Comparison of prognostic biomarkers and OS by time-dependent AUC for TTFT. (A) Comparison of prognostic biomarkers by time-dependent AUC for TTFT. An AUC of 0.5 signifies no prognostic utility; AUC of 1.0 signifies a perfect predictor. The FLC assay has comparable-to-superior AUC to other CLL prognostic biomarkers. (B) Comparison of prognostic biomarkers for OS by time-dependent AUC.

Close modal

This is the first prospective study reporting the prognostic value of the FLC assay in a cohort of patients with newly diagnosed CLL. Approximately one-half of the patients with CLL had FLC abnormalities, and these abnormalities were strongly associated with clinical outcome. Notably, among patients with FLC abnormalities, the type of abnormality determines its prognostic implications. Our study is the first to perform detailed assessment of the clinical implications of the various types of FLC abnormalities (eg, clonal vs polyclonal abnormalities) and to compare the prognostic value of the FLC assay, as measured by ROC analysis, with other CLL biomarkers. We show that serum FLC measurements compare favorably with other CLL prognostic biomarkers. This is an important finding because the FLC assay is a robust assay that is simple to perform, widely available, has a well-established interlaboratory reference range,7  and is relatively inexpensive.

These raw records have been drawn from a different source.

theorem State.pass_stays {s₀ : State} (s : State) (hk : Stays s₀ s) : Stays s₀ (State.pass s) := by
  unfold State.pass
  iterate 5 (
    repeat (first | with_reducible assumption | with_reducible apply State.markTag_stays | with_reducible apply State.follow_stays | with_reducible apply State.arbVote_stays | with_reducible apply Stays.ite | with_reducible apply Stays.foldl | with_reducible exact (rfl : _ = _) | intro _)
    all_goals (try ((with_reducible apply Stays.lit); (case h1 => exact rfl)))
    repeat (first | with_reducible assumption | with_reducible apply State.markTag_stays | with_reducible apply State.follow_stays | with_reducible apply State.arbVote_stays | with_reducible apply Stays.ite | with_reducible apply Stays.foldl | with_reducible exact (rfl : _ = _) | intro _)
    all_goals (try dsimp only)
    all_goals (try split))

end Sys2Proof.Machine
end

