theorem State.failover_steady {s₀ : State} (s : State) (h : HalfId) (hk : Steady s₀ s) : Steady s₀ (State.failover s h) := by
  unfold State.failover
  iterate 5 (
    repeat (first | with_reducible assumption | with_reducible apply State.noHalf_steady | with_reducible apply State.moveSummit_steady | with_reducible apply State.summary_steady | with_reducible apply State.event_steady | with_reducible apply Steady.ite | with_reducible apply Steady.foldl | with_reducible exact (rfl : _ = _) | intro _)
    all_goals (try ((with_reducible apply Steady.lit); (case h1 => exact rfl); (case h2 => exact rfl); (case h3 => exact rfl); (case h4 => exact rfl); (case h5 => exact rfl)))
    repeat (first | with_reducible assumption | with_reducible apply State.noHalf_steady | with_reducible apply State.moveSummit_steady | with_reducible apply State.summary_steady | with_reducible apply State.event_steady | with_reducible apply Steady.ite | with_reducible apply Steady.foldl | with_reducible exact (rfl : _ = _) | intro _))

theorem State.firstHolder_steady {s₀ : State} (s : State) (hk : Steady s₀ s) : Steady s₀ (State.firstHolder s) := by
  unfold State.firstHolder
  iterate 5 (
    repeat (first | with_reducible assumption | with_reducible apply State.noHalf_steady | with_reducible apply State.setHolder_steady | with_reducible apply State.interrupt_steady | with_reducible apply Steady.ite | with_reducible apply Steady.foldl | with_reducible exact (rfl : _ = _) | intro _))

theorem State.requalify_steady {s₀ : State} (s : State) (east west : Bool) (hk : Steady s₀ s) : Steady s₀ (State.requalify s east west) := by
  unfold State.requalify
  iterate 5 (
    all_goals (try ((with_reducible apply Steady.lit); (case h1 => exact rfl); (case h2 => exact rfl); (case h3 => exact rfl); (case h4 => exact rfl); (case h5 => exact rfl)))
    repeat (first | with_reducible assumption | with_reducible apply State.firstHolder_steady | with_reducible apply State.modHs_steady | with_reducible apply State.halves_steady | with_reducible apply Steady.ite | with_reducible apply Steady.foldl | with_reducible exact (rfl : _ = _) | intro _))

theorem State.copyHalf_steady {s₀ : State} (s : State) (h : HalfId) (hk : Steady s₀ s) : Steady s₀ (State.copyHalf s h) := by
  unfold State.copyHalf
  iterate 5 (
    repeat (first | with_reducible assumption | with_reducible apply State.modHs_steady | with_reducible apply State.setHalf_steady | with_reducible apply Steady.ite | with_reducible apply Steady.foldl | with_reducible exact (rfl : _ = _) | intro _)
    all_goals (try ((with_reducible apply Steady.lit); (case h1 => exact rfl); (case h2 => exact rfl); (case h3 => exact rfl); (case h4 => exact rfl); (case h5 => exact rfl)))
    repeat (first | with_reducible assumption | with_reducible apply State.modHs_steady | with_reducible apply State.setHalf_steady | with_reducible apply Steady.ite | with_reducible apply Steady.foldl | with_reducible exact (rfl : _ = _) | intro _))

theorem State.forceTargets_steady {s₀ : State} (s : State) (c : CtxId) (hk : Steady s₀ s) : Steady s₀ (State.forceTargets s c) := by
  unfold State.forceTargets
  iterate 5 (
    all_goals (try ((with_reducible apply Steady.lit); (case h1 => exact rfl); (case h2 => exact rfl); (case h3 => exact rfl); (case h4 => exact rfl); (case h5 => exact rfl)))
    repeat (first | with_reducible assumption | with_reducible apply Steady.ite | with_reducible apply Steady.foldl | with_reducible exact (rfl : _ = _) | intro _))

theorem State.assertGroup_steady {s₀ : State} (s : State) (c : CtxId) (hk : Steady s₀ s) : Steady s₀ (State.assertGroup s c) := by
  unfold State.assertGroup
  iterate 5 (
    repeat (first | with_reducible assumption | with_reducible apply State.forceTargets_steady | with_reducible apply State.modCtx_steady | with_reducible apply Steady.ite | with_reducible apply Steady.foldl | with_reducible exact (rfl : _ = _) | intro _))

theorem State.deassertGroup_steady {s₀ : State} (s : State) (c : CtxId) (hk : Steady s₀ s) : Steady s₀ (State.deassertGroup s c) := by
  unfold State.deassertGroup
  iterate 5 (
    repeat (first | with_reducible assumption | with_reducible apply State.modCtx_steady | with_reducible apply Steady.ite | with_reducible apply Steady.foldl | with_reducible exact (rfl : _ = _) | intro _))

theorem State.followGroup_steady {s₀ : State} (s : State) (c : CtxId) (hk : Steady s₀ s) : Steady s₀ (State.followGroup s c) := by
  unfold State.followGroup
  iterate 5 (
    repeat (first | with_reducible assumption | with_reducible apply State.deassertGroup_steady | with_reducible apply State.assertGroup_steady | with_reducible apply State.modCtx_steady | with_reducible apply Steady.ite | with_reducible apply Steady.foldl | with_reducible exact (rfl : _ = _) | intro _))

theorem State.followGroups_steady {s₀ : State} (s : State) (hk : Steady s₀ s) : Steady s₀ (State.followGroups s) := by
  unfold State.followGroups
  iterate 5 (
    repeat (first | with_reducible assumption | with_reducible apply State.followGroup_steady | with_reducible apply Steady.ite | with_reducible apply Steady.foldl | with_reducible exact (rfl : _ = _) | intro _))

theorem State.cragConfig_steady {s₀ : State} (s : State) (hk : Steady s₀ s) : Steady s₀ (State.cragConfig s) := by
  unfold State.cragConfig
  iterate 5 (
    repeat (first | with_reducible assumption | with_reducible apply State.followGroups_steady | with_reducible apply Steady.ite | with_reducible apply Steady.foldl | with_reducible exact (rfl : _ = _) | intro _)
    all_goals (try ((with_reducible apply Steady.lit); (case h1 => exact rfl); (case h2 => exact rfl); (case h3 => exact rfl); (case h4 => exact rfl); (case h5 => exact rfl)))
    repeat (first | with_reducible assumption | with_reducible apply State.followGroups_steady | with_reducible apply Steady.ite | with_reducible apply Steady.foldl | with_reducible exact (rfl : _ = _) | intro _))

theorem State.settle_steady {s₀ : State} (s : State) (ps : List PhaseId) (hk : Steady s₀ s) : Steady s₀ (State.settle s ps) := by
  unfold State.settle
  iterate 5 (
    repeat (first | with_reducible assumption | with_reducible apply State.halves_steady | with_reducible apply Steady.ite | with_reducible apply Steady.foldl | with_reducible exact (rfl : _ = _) | intro _))

theorem State.phaseCounts_steady {s₀ : State} (s : State) (code : BitVec 10) (irefBad : Bool) (p : PhaseId) (hk : Steady s₀ s) : Steady s₀ (State.phaseCounts s code irefBad p) := by
  unfold State.phaseCounts
  iterate 5 (
    repeat (first | with_reducible assumption | with_reducible apply State.calSample_steady | with_reducible apply State.imonFault_steady | with_reducible apply State.halves_steady | with_reducible apply State.modPh_steady | with_reducible apply State.modCtx_steady | with_reducible apply Steady.ite | with_reducible apply Steady.foldl | with_reducible exact (rfl : _ = _) | intro _))

theorem State.phaseWord_steady {s₀ : State} (s : State) (code : BitVec 10) (irefBad : Bool) (e : BcastErr) (p : PhaseId) (hk : Steady s₀ s) : Steady s₀ (State.phaseWord s code irefBad e p) := by
  unfold State.phaseWord
  iterate 5 (
    repeat (first | with_reducible assumption | with_reducible apply State.phaseCounts_steady | with_reducible apply Steady.ite | with_reducible apply Steady.foldl | with_reducible exact (rfl : _ = _) | intro _)
    all_goals (try ((with_reducible apply Steady.lit); (case h1 => exact rfl); (case h2 => exact rfl); (case h3 => exact rfl); (case h4 => exact rfl); (case h5 => exact rfl)))
    repeat (first | with_reducible assumption | with_reducible apply State.phaseCounts_steady | with_reducible apply Steady.ite | with_reducible apply Steady.foldl | with_reducible exact (rfl : _ = _) | intro _))

theorem State.holdWords_steady {s₀ : State} (s : State) (c : CtxId) (hk : Steady s₀ s) : Steady s₀ (State.holdWords s c) := by
  unfold State.holdWords
  iterate 5 (
    repeat (first | with_reducible assumption | with_reducible apply State.halves_steady | with_reducible apply Steady.ite | with_reducible apply Steady.foldl | with_reducible exact (rfl : _ = _) | intro _))

theorem State.followStart_steady {s₀ : State} (s : State) (p : PhaseId) (hk : Steady s₀ s) : Steady s₀ (State.followStart s p) := by
  unfold State.followStart
  iterate 5 (
    repeat (first | with_reducible assumption | with_reducible apply State.modPh_steady | with_reducible apply Steady.ite | with_reducible apply Steady.foldl | with_reducible exact (rfl : _ = _) | intro _)
    all_goals (try ((with_reducible apply Steady.lit); (case h1 => exact rfl); (case h2 => exact rfl); (case h3 => exact rfl); (case h4 => exact rfl); (case h5 => exact rfl)))
    all_goals (try split))

theorem State.follow_steady {s₀ : State} (s : State) (hk : Steady s₀ s) : Steady s₀ (State.follow s) := by
  unfold State.follow
  iterate 5 (
    all_goals (try ((with_reducible apply Steady.lit); (case h1 => exact rfl); (case h2 => exact rfl); (case h3 => exact rfl); (case h4 => exact rfl); (case h5 => exact rfl)))
    repeat (first | with_reducible assumption | with_reducible apply Steady.ite | with_reducible apply Steady.foldl | with_reducible exact (rfl : _ = _) | intro _))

The 50% of patients with CLL with FLC abnormalities were distributed into 3 approximately equal-sized groups comprising patients with monoclonal elevations (an elevated FLC with abnormal ratio), polyclonal elevations (elevated FLC without abnormal FLC ratio), and ratio-only abnormalities (abnormal ratio without elevated FLC). Each of these groups appears to have distinct clinical characteristics and outcomes.

An elevated FLC with an abnormal κ/λ ratio is probably caused by secretion of clonal FLC from the tumor cells. This proposed mechanism is supported by 96% concordance between the light chain restriction of the CLL cell and the predominant serum light chain in these patients. This group of patients with monoclonal FLC elevations appears to have a higher prevalence of high-risk biologic characteristics (CD38, CD49d, ZAP-70, IGHV, FISH) and to have the poorest prognosis as measured by TTFT and OS, suggesting that increased light chain secretion is associated with more aggressive CLL cell biology. Although the majority of patients with monoclonal FLC elevations (71%) in our series were Rai stage I or higher, patients with Rai stage 0 with monoclonal FLC elevations also had a shorter time to treatment. Cause of death for deceased patients in this group was primarily because of progressive CLL, further supporting the hypothesis of an aggressive CLL cell biology.

Patients with polyclonal FLC elevations tended to be older, have higher PS, and have elevated creatinine levels, suggesting multiple possible causes for the FLC abnormality and indicating that this finding could be a marker of host “fitness.”26  Prevalence of high-risk CLL biologic characteristics were similar to patients without FLC abnormalities, except for high-risk FISH. Cause of death in these patients was primarily because of non-CLL causes, again supporting an association of elevated polyclonal FLC with poor host fitness. However, because polyclonal FLC elevations were associated not only with shorter OS but also modestly associated with a shorter TTFT, it is also possible that polyclonal FLC may nonetheless be a marker of poorer disease-specific outcomes.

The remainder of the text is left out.